YOUR OBJECTIVE: Beneath this instruction is a listing. Transcribe from it only the stretch from the line with "def nearer (best" through the line with "let near := meas.filter", both end lines included, exactly as written.
+---+
/-- REVOKE is carried out (13 R311): slots are freed, their grants end, their pending records are erased. -/
def runRevoke (r : Regs) (id slots : Nat) (c : Chip) : Chip :=
  let hit := (List.range 8).filter fun s => slots.testBit s && slotUsed c s
  let c := hit.foldl (fun c s =>
    let tid := (tokenAt c s).tid
    let c := { c with acc := { c.acc with
      tokens := c.acc.tokens.del s, used := c.acc.used - 2 ^ s, pend := c.acc.pend.filter fun (p : PendRec) => !(p.tid == tid) } }
    let c := (List.range 8).foldl (fun c f =>
      if (accFn c f).grant == some s then accEvent r f 7 Cls.state s 0 (modFn f (fun x => { x with grant := none }) c) else c) c
    accEvent r 255 0x11 Cls.security s 0 c) c
  complete r id St.ok (flagBits (hit.map fun s => (s, true))) (if hit.isEmpty then c else tackCommit r c)

/-- The waiting access descriptors are carried out one at a time, in dispatch order; none starts in a debug halt (13 R311; 03 R77). -/
def accNext (r : Regs) : Nat → Chip → Chip
  | 0, c => c
  | n + 1, c =>
    if c.acc.poll.isSome || c.sys.halted then c
    else match c.acc.queue with
      | [] => c
      | id :: rest =>
        let c := { c with acc := { c.acc with queue := rest } }
        let c := match c.job id with
          | none => c
          | some j => match j.op with
            | .accessPoll _ u _ => startPoll r id u.val c
            | .enrolAdd _ _ buf => runEnrolAdd r id buf c
            | .enrolProvision _ _ buf => runProvision r id buf c
            | .revoke _ slots => runRevoke r id slots.val c
            | _ => c
        accNext r n c

/-- A descriptor is added to those that are carried out one at a time. -/
def accQueue (r : Regs) (id : Nat) (c : Chip) : Chip :=
  accNext r (c.acc.queue.length + 1) { c with acc := { c.acc with queue := c.acc.queue ++ [id] } }

/-- The running poll ends with a status and a result; its failures are entered, and the next descriptor starts (13 R306, R308). -/
def closePoll (r : Regs) (p : Poll) (st res fails : Nat) (c : Chip) : Chip :=
  let c := complete r p.job st res { c with acc := { c.acc with poll := none } }
  let c := enterFails r p.fn fails c
  accNext r (c.acc.queue.length + 1) c

/-- RESULT of ACCESS_POLL (13 Table 13.6). -/
def pollResult (named : Option Nat) (dist : Option Rat) (fails : Nat) (p : Poll) (noRange : Bool) (valid : Nat) : Nat :=
  (match named with
    | some s => s + 8
    | none => 0) + min 0xFFF ((dist.map wholeCm).getD 0xFFF) * 16 + min 7 fails * 2 ^ 16 + p.rounds % 4 * 2 ^ 19 +
    flagBits [(21, p.resync), (22, noRange)] + valid % 16 * 2 ^ 24

/-- The nearer of two measured tokens. -/
def nearer (best : Option (Nat × Rat)) (x : Nat × Rat) : Option (Nat × Rat) :=
  match best with
  | some b => if x.2 < b.2 then some x else some b
  | none => some x

/-- What a GRANT reports as its distance. -/
def grantCm (d : Option Rat) : Nat := (d.map fun x => min 0xFFFF (wholeCm x)).getD 0xFFFF

/-- The running poll decides on what it has verified and measured (13 R303, R306, R308). Without ranging the first valid token is named (log
entry 63). -/
def decidePoll (r : Regs) (p : Poll) (c : Chip) : Chip :=
  let f := p.fn
  let x := p.set
  let stsBad := p.valid.filter fun (t : Ranged) => t.stsFail
  let good := p.valid.filter fun (t : Ranged) => !t.stsFail
  let meas := good.filterMap fun (t : Ranged) => (tokenCm x t).map fun d => (t.slot, d)
  let near := meas.filter fun e => decide (e.2 ≤ (x.bound : Rat))
  let far := meas.filter fun e => decide ((x.bound : Rat) < e.2)
  let ranged := x.ranges && decide (x.kind ≤ 2)
  let named : Option (Nat × Option Rat) :=
    if x.kind = 3 then p.within.map fun s => (s, none)
    else if ranged then (near.foldl nearer none).map fun e => (e.1, some e.2)
    else good.head?.map fun (t : Ranged) => (t.slot, none)
  let fails := p.fails + stsBad.length + (if ranged then far.length else 0)
  let valid := good.length + p.count
  let noRange := ranged && decide (meas.length < good.length)
  let nearest := (meas.foldl nearer none).map fun e => e.2
  match named with
  | some (s, d) =>
    let c := complete r p.job St.ok (pollResult (some s) d fails p noRange valid) { c with acc := { c.acc with poll := none } }
    let c := enterFails r f fails (grantFn r f s x.grantS (grantCm d) c)
    accNext r (c.acc.queue.length + 1) c
  | none => closePoll r p (if p.overBound || (ranged && !far.isEmpty) then St.distance else St.authFail)
      (pollResult none nearest fails p noRange valid) fails c

/-- The running poll ends early with a status and grants nothing (13 R308, R315). -/
def stopPoll (r : Regs) (st : Nat) (c : Chip) : Chip :=
  match c.acc.poll with
  | some p => closePoll r p st (pollResult none none p.fails p false (p.valid.length + p.count)) p.fails c
  | none => c

/-- Block ACCESS is disabled: its descriptors complete ABORTED_DISABLED in fetch order (13 R315, 04 R105). -/
def accDisable (r : Regs) (c : Chip) : Chip :=
  let ids := c.acc.queue
  let c := { c with acc := { c.acc with queue := [], rke := [] } }
  completeAll r ids St.aborted (stopPoll r St.aborted c)

/-- A supply of VBAT_AON too low for a function's front end (13 R313). -/
def accLow (c : Chip) (kind : Nat) : Bool := decide ((c.feed 4).mv < (if kind = 3 then 4500 else 6000))

/-- VBAT_AON falls below the limit of the running poll's kind: it ends AUTH_FAIL (13 Table 13.10). -/
def accSupply (r : Regs) (c : Chip) : Chip :=
  match c.acc.poll with
  | some p => if accLow c p.set.kind then stopPoll r St.authFail c else c
  | none => c

/-- Body of ACCESS_POLL (13 R306, R313). -/
def bodyAccessPoll (f : Nat) (id : Nat) (s : State) : State :=
  gated (fun r c => checks56 r c 0x1D f ++ [(accLow c (fnKind r f), St.supplyLow)]) (fun id s => s.onChip fun r c => accQueue r id c) id s

/-- What checks 1 to 4 see of ACCESS_POLL. -/
def descAccessPoll (u : Fin 8) : Desc :=
  { opc := 0x80, blk := 0x1D, unit := u.val }

/-- ACCESS_POLL (13 R306). -/
def execAccessPoll (h : Hdr) (u : Fin 8) (tmo : Fin 4096) (s : State) : Answer :=
  .next (runDesc (descAccessPoll u) h (.accessPoll h u tmo) (bodyAccessPoll u.val) s)

/-- Body of ENROL and REVOKE (13 R311). -/
def bodyEnrol (id : Nat) (s : State) : State :=
  gated (fun r c => checks56 r c 0x1D 0) (fun id s => s.onChip fun r c => accQueue r id c) id s

/-- The buffer of an ENROL ADD is well-formed: 40 bytes, reserved fields 0, a TID that may be enrolled (13 Table 13.5, R297). -/
def addValid (buf : List Nat) : Bool :=
  decide (buf.length = 40) && (bufField buf 5 3 == [0, 0, 0]) && (bufField buf 12 4 == [0, 0, 0, 0]) &&
    !(leNat (bufField buf 0 4) == 0) && !(leNat (bufField buf 0 4) == 0xFFFFFFFF)

/-- What checks 1 to 4 see of ENROL_ADD. -/
def descEnrolAdd (addr : Nat) (buf : List Nat) : Desc :=
  { opc := 0x81, blk := 0x1D, unit := 0, valid := decide (addr % 4 = 0), content := addValid buf, bufs := [(addr, 40, false)] }

/-- ENROL with OP = ADD (13 R312). -/
def execEnrolAdd (h : Hdr) (addr : Nat) (buf : List Nat) (s : State) : Answer :=
  .next (runDesc (descEnrolAdd addr buf)
    h (.enrolAdd h addr buf) bodyEnrol s)

/-- What checks 1 to 4 see of ENROL_PROVISION. -/
def descEnrolProvision (addr : Nat) (buf : List Nat) : Desc :=
  {
      opc := 0x81, blk := 0x1D, unit := 0, valid := decide (addr % 4 = 0), content := decide (buf.length = 52), bufs := [(addr, 52, false)] }

/-- ENROL with OP = PROVISION (13 R312). -/
def execEnrolProvision (h : Hdr) (addr : Nat) (buf : List Nat) (s : State) : Answer :=
  .next (runDesc (descEnrolProvision addr buf)
    h (.enrolProvision h addr buf) bodyEnrol s)

/-- What checks 1 to 4 see of REVOKE. -/
def descRevoke (slots : Fin 256) : Desc :=
  { opc := 0x82, blk := 0x1D, unit := 0, valid := !(slots.val == 0) }

/-- REVOKE (13 R311): SLOTS 0 fails check 1. -/
def execRevoke (h : Hdr) (slots : Fin 256) (s : State) : Answer :=
  .next (runDesc (descRevoke slots) h (.revoke h slots) bodyEnrol s)

-- Rounds, replies, ranging ---------------------------------------------------------------------------------------------------------------

/-- The running poll changed. -/
def modPoll (g : Poll → Poll) (c : Chip) : Chip := { c with acc := { c.acc with poll := c.acc.poll.map g } }

/-- LF_ROUND (13 R298, R314): the first round of a poll, or one after a collision, up to three; `bad` are antennas whose current failed in
this frame. ROUND counts from 1 (log entry 63). -/
def execLfRound (bad : Fin 16) (s : State) : Answer :=
  .next (s.onChip fun r c =>
    match c.acc.poll with
    | none => c
    | some p =>
      if 2 ≤ p.set.kind || !(p.rounds == 0 || (p.coll && decide (p.rounds < 3))) then c
      else
        let (n, c) := c.fresh 48
        let (sd, c) := c.fresh 8
        let ants := antennas c p.set.lfMask
        let c := modPoll (fun p => { p with rounds := p.rounds + 1, coll := false, nonce := n, seed := sd, roundT := c.mt.val }) c
        let c := c.emit (.radio 0 ants 112 (lfChallenge c.acc.vid p.fn p.set.kind (p.rounds + 1) n sd))
        if bad.val &&& ants = 0 then c
        else accEvent r p.fn 0x21 Cls.fault 255 0 { c with acc := { c.acc with lfBad := c.acc.lfBad ||| (bad.val &&& ants) } })

/-- The reply slot in which an end of frame falls: eight of 1 ms, from 0.3 ms after the challenge of 7.668 ms (13 R298). -/
def replySlot (p : Poll) (eof : Nat) : Option Nat :=
  let t0 := p.roundT + 7968000
  if t0 ≤ eof ∧ eof < t0 + 8000000 then some ((eof - t0) / 1000000) else none

/-- A remote anchor is sent the slots of a ranging, at least 1 ms ahead (13 R304): zone and index of the anchor, the first slot, the anchors
that take turns and this one's turn, the exchanges of each, and the CMAC under KL. The layout is the model's (log entry 63). -/
def scheduleAnchors (x : AccSet) (start : Nat) (c : Chip) : Chip :=
  (x.anchors.filter fun a => bit (x.anchorId a) 1).foldl (fun c a =>
    let body := [bits (x.anchorId a) 11 8, bits (x.anchorId a) 14 12] ++ beBytes 8 start ++ [x.anchors.length, x.anchors.idxOf a, x.nRange]
    c.emit (.net 18 0x88B5 (body ++ beBytes 8 (aesCmac64 c.acc.kl body)))) c

/-- The slot behind the last ranging slot of a token, in ms. -/
def rangeEnd (x : AccSet) (t : Ranged) : Nat := t.start + x.nRange * x.anchors.length

/-- The first ranging slot of a token verified now (13 R302): a whole millisecond of MTIME at least 1 ms on, behind those of the tokens verified
before it. -/
def rangeStart (c : Chip) : Nat :=
  let polls := match c.acc.poll with
    | some p => p.valid.map (rangeEnd p.set)
    | none => []
  let rkes := c.acc.rke.flatMap fun (k : RkeTok) => k.fns.map fun e => rangeEnd e.2 k.tok
  (polls ++ rkes).foldl max ((c.mt.val + 1000000 + 999999) / 1000000)

/-- A verified token that is ranged, with its STS key (13 R302, Table 13.4). An RKE frame has no NONCE: its key is made without one (log entry
63). -/
def newRanged (x : AccSet) (slot cnt : Nat) (nonce : List Nat) (c : Chip) : Ranged :=
  let t := tokenAt c slot
  { slot := slot, cnt := cnt, start := if x.ranges then rangeStart c else 0
    key := if x.ranges then aesCmac t.key ([0x53] ++ nonce ++ beBytes 4 t.tid ++ beBytes 4 cnt) else [] }

/-- A verdict enters the running poll (13 R299, R300): a valid token is ranged, an invalid one is a failure, a recorded one counts as no
token. -/
def pollVerdict (r : Regs) (f cnt : Nat) (v : Verdict) (c : Chip) : Chip :=
  match v, c.acc.poll with
  | .valid s, some p =>
    let t := newRanged p.set s cnt (beBytes 6 p.nonce) c
    let c := modPoll (fun p => { p with valid := p.valid ++ [t] }) c
    if p.set.ranges then scheduleAnchors p.set t.start c else c
  | .invalid, _ => modPoll (fun p => { p with fails := p.fails + 1 }) c
  | .pending, _ => accEvent r f 5 Cls.info 255 0 (modPoll (fun p => { p with resync := true }) c)
  | _, _ => c

/-- The CRC-16 of a token reply, an RKE frame and a TPC uplink (13 R296, Table 13.2). -/
def replyCrc (tid cnt slot round mac : Nat) : Nat := crc16 136 (((tid * 2 ^ 32 + cnt) * 2 ^ 8 + (slot * 32 + round * 8)) * 2 ^ 64 + mac % 2 ^ 64)
def rkeCrc (tid cnt cmd mac : Nat) : Nat := crc16 136 (((tid * 2 ^ 32 + cnt) * 2 ^ 8 + cmd) * 2 ^ 64 + mac % 2 ^ 64)
def coilCrc (tid cnt mac : Nat) : Nat := crc16 128 ((tid * 2 ^ 32 + cnt) * 2 ^ 64 + mac % 2 ^ 64)

/-- What the MAC of a token reply covers (13 R297). -/
def replyMsg (vid kind : Nat) (p : Poll) (tid cnt slot round : Nat) : List Nat :=
  beBytes 4 vid ++ [p.fn * 32 + kind * 8 + p.rounds * 2] ++ beBytes 6 p.nonce ++ beBytes 4 tid ++ beBytes 4 cnt ++ [slot * 32 + round * 8]
/-- What the MAC of a TPC uplink covers (13 R297). -/
def coilMsg (vid nonce tid cnt : Nat) : List Nat := beBytes 4 vid ++ beBytes 6 nonce ++ beBytes 4 tid ++ beBytes 4 cnt
/-- What the MAC of an RKE frame covers (13 R297). -/
def rkeMsg (vid tid cnt cmd : Nat) : List Nat := beBytes 4 vid ++ beBytes 4 tid ++ beBytes 4 cnt ++ [cmd]

/-- TOKEN_REPLY (13 R298, R299): a frame whose end falls in a reply slot and that fails its CRC is a collision; a TID is evaluated once in a
poll, at its first reply with a good CRC; SLOT, ROUND and timing must match the slot of the round. -/
def execTokenReply (eof : Nat) (crc : Fin 65536) (tid cnt : Fin 4294967296) (slot : Fin 8) (round : Fin 4) (mac : Nat) (s : State) : Answer :=
  .next (s.onChip fun r c =>
    match c.acc.poll with
    | none => c
    | some p =>
      if 2 ≤ p.set.kind || p.rounds == 0 then c
      else if !(replyCrc tid.val cnt.val slot.val round.val mac == crc.val) then
        if (replySlot p eof).isSome then modPoll (fun p => { p with coll := true }) c else c
      else if p.seen.contains tid.val then c
      else
        let c := modPoll (fun p => { p with seen := tid.val :: p.seen }) c
        if !(replySlot p eof == some slot.val) || !(round.val == p.rounds) then pollVerdict r p.fn cnt.val .invalid c
        else
          let (v, c) := judgeReply r p.fn tid.val cnt.val mac
            (replyMsg c.acc.vid p.set.kind p tid.val cnt.val slot.val round.val) c
          pollVerdict r p.fn cnt.val v c)

/-- TPC_UPLINK (13 R305): the uplink of the coil is judged, with a coupling in % of full loading; a CRC failure repeats the exchange, up to
three times. -/
def execTpcUplink (crc : Fin 65536) (tid cnt : Fin 4294967296) (mac : Nat) (coupling : Fin 256) (s : State) : Answer :=
  .next (s.onChip fun r c =>
    match c.acc.poll with
    | none => c
    | some p =>
      if !p.coil then c
      else
        let c := modPoll (fun p => { p with coil := false }) c
        if !(coilCrc tid.val cnt.val mac == crc.val) then
          if p.tries < 3 then tpcSend (modPoll (fun p => { p with tries := p.tries + 1 }) c) else c
        else
          let (v, c) := judgeReply r p.fn tid.val cnt.val mac (coilMsg c.acc.vid p.nonce tid.val cnt.val) c
          match v with
          | .valid s =>
            let c := modPoll (fun p => { p with count := p.count + 1 }) c
            if bits p.set.tpc 7 0 ≤ coupling.val then modPoll (fun p => { p with within := some s }) c
            else modPoll (fun p => { p with overBound := true, fails := p.fails + 1 }) c
          | v => pollVerdict r p.fn cnt.val v c)
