-- ==== Sys2Proof/Machine/Net.lean ====
section
/-!
DEFINITION. Sys2Proof/Machine/Net.lean: field buses, gateway, backbone switch and network management (12).
-/

namespace Sys2Proof.Machine

-- Segments ----------------------------------------------------------------------------------------------------------------

/-- The code of a segment state (12 Table 12.3). -/
def SegSt.code : SegSt → Nat
  | .sleep => 0 | .validating => 1 | .awake => 2 | .ready => 3 | .isolated => 4 | .off => 5

/-- The transceiver is in normal mode (12 Table 12.3). -/
def SegSt.normal : SegSt → Bool
  | .validating | .awake | .ready => true
  | _ => false

/-- The block of the unit of segment `s` (01 Table 1.2). -/
def segBlock (s : Nat) : Nat := if s < 8 then 0x18 else if s < 14 then 0x19 else if s < 16 then 0x1A else 0x1B

/-- EN of the unit of segment `s` (12 Table 12.12), in CTL or as WNA holds it. -/
def segEn (rd : Nat → Nat) (s : Nat) : Bool :=
  if s < 8 then bit (rd (Reg.CAN_CFG s)) 12 else if s < 14 then bit (rd (Reg.LIN_CFG (s - 8))) 12
  else if s < 16 then bit (rd (Reg.T1S_CFG (s - 14))) 29 else bit (rd (Reg.BB_CFG (s - 16))) 0

/-- The controller of a segment runs: CTL's firmware runs, its domain is on and its clock has not failed (12 Table 12.4; 03 R75). -/
def segRuns (r : Regs) (c : Chip) (s : Nat) : Bool := c.fwRuns && domOn r c (segBlock s) && !clkLost c (segBlock s)

/-- The payload of a segment event (12 R291). -/
def segPay (c : Chip) (s cause count kind : Nat) : Nat := pay ([cause, (c.seg s).st.code] ++ two (count % 65536) ++ [kind])

/-- A segment event (12 R291). -/
def segEvent (r : Regs) (s cause cls count kind : Nat) (c : Chip) : Chip := raise r (173 + s) cls (segPay c s cause count kind) c

/-- The backbone-switch source (12 Table 12.10): cause and count. -/
def switchEvent (r : Regs) (cause count : Nat) (c : Chip) : Chip := raise r 191 Cls.warning (pay ([cause, 0] ++ two (count % 65536))) c

/-- The MAX_AWAKE count in ns (12 R282). -/
def awakeNs (c : Chip) (x : Seg) : Nat := x.awakeAcc + (match x.awakeAt with
  | some t => c.now - t
  | none => 0)

/-- A segment enters a state (12 Table 12.4, R282, R291): the MAX_AWAKE count, the transceiver, the LIN schedule and the events AWAKE and
SLEEP follow. -/
def segTo (r : Regs) (s : Nat) (st : SegSt) (quiet : Bool) (c : Chip) : Chip :=
  let x := c.seg s
  let clear := st == .awake || st == .sleep || st == .off
  let runs := (st == .validating || st == .ready) && !c.sys.halted
  let c := c.setSeg s { x with
    st := st, xcvr := st.normal
    awakeAcc := if clear then 0 else awakeNs c x
    awakeAt := if runs then some c.now else none
    valWait := st == .validating && segRuns r c s
    readyT := if st == .ready then c.now else x.readyT
    hostReq := x.hostReq && st == .awake
    holdLeft := x.holdLeft && (st == .isolated || st == .off) }
  let c := if 8 ≤ s ∧ s < 14 then
      c.modLin (s - 8) fun l => if st.normal then { l with
          running := true, sched := if l.running then l.sched else bits (r.c (Reg.LIN_CFG (s - 8))) 19 16, pos := if l.running then l.pos else 0 }
        else { l with running := false } else c
  let c := if st.normal then c else if 14 ≤ s ∧ s < 16 then c.modT1s (s - 14) fun t => { t with plcaUp := false } else c
  if (st == .awake || st == .ready) && (x.st == .sleep || x.st == .validating) then segEvent r s 3 Cls.state 0 0 c
  else if st == .sleep && !quiet then segEvent r s 4 Cls.state 0 0 c
  else c

/-- A backbone link goes down (12 R275). -/
def linkDown (r : Regs) (p : Nat) (c : Chip) : Chip :=
  if (c.bb p).link then
    let c := c.modBb p fun b => { b with link := false, downs := (b.downs + 1) % 65536 }
    segEvent r (16 + p) 0x17 Cls.link (c.bb p).downs 0 c
  else c

/-- RESULT of NM_CMD on a segment (12 Table 12.9). -/
def nmResult (c : Chip) (s : Nat) : Nat :=
  let x := c.seg s
  x.st.code + flagBits [(3, x.hostReq), (4, decide (16 ≤ s) && (c.bb (s - 16)).link)] + awakeNs c x / 60000000000 % 65536 * 65536

/-- The pending NM_CMD REQUEST of a segment completes (12 R290). -/
def nmDone (r : Regs) (s : Nat) (c : Chip) : Chip :=
  let x := c.seg s
  match x.nmJob with
  | none => c
  | some id => complete r id St.ok (nmResult c s) (c.modSeg s fun y => { y with nmJob := none })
+---+
WORKED SOLUTION:
def nearer (best : Option (Nat × Rat)) (x : Nat × Rat) : Option (Nat × Rat) :=
  match best with
  | some b => if x.2 < b.2 then some x else some b
  | none => some x

/-- What a GRANT reports as its distance. -/
def grantCm (d : Option Rat) : Nat := (d.map fun x => min 0xFFFF (wholeCm x)).getD 0xFFFF

/-- The running poll decides on what it has verified and measured (13 R303, R306, R308). Without ranging the first valid token is named (log
entry 63). -/
def decidePoll (r : Regs) (p : Poll) (c : Chip) : Chip :=
  let f := p.fn
  let x := p.set
  let stsBad := p.valid.filter fun (t : Ranged) => t.stsFail
  let good := p.valid.filter fun (t : Ranged) => !t.stsFail
  let meas := good.filterMap fun (t : Ranged) => (tokenCm x t).map fun d => (t.slot, d)
  let near := meas.filter fun e => decide (e.2 ≤ (x.bound : Rat))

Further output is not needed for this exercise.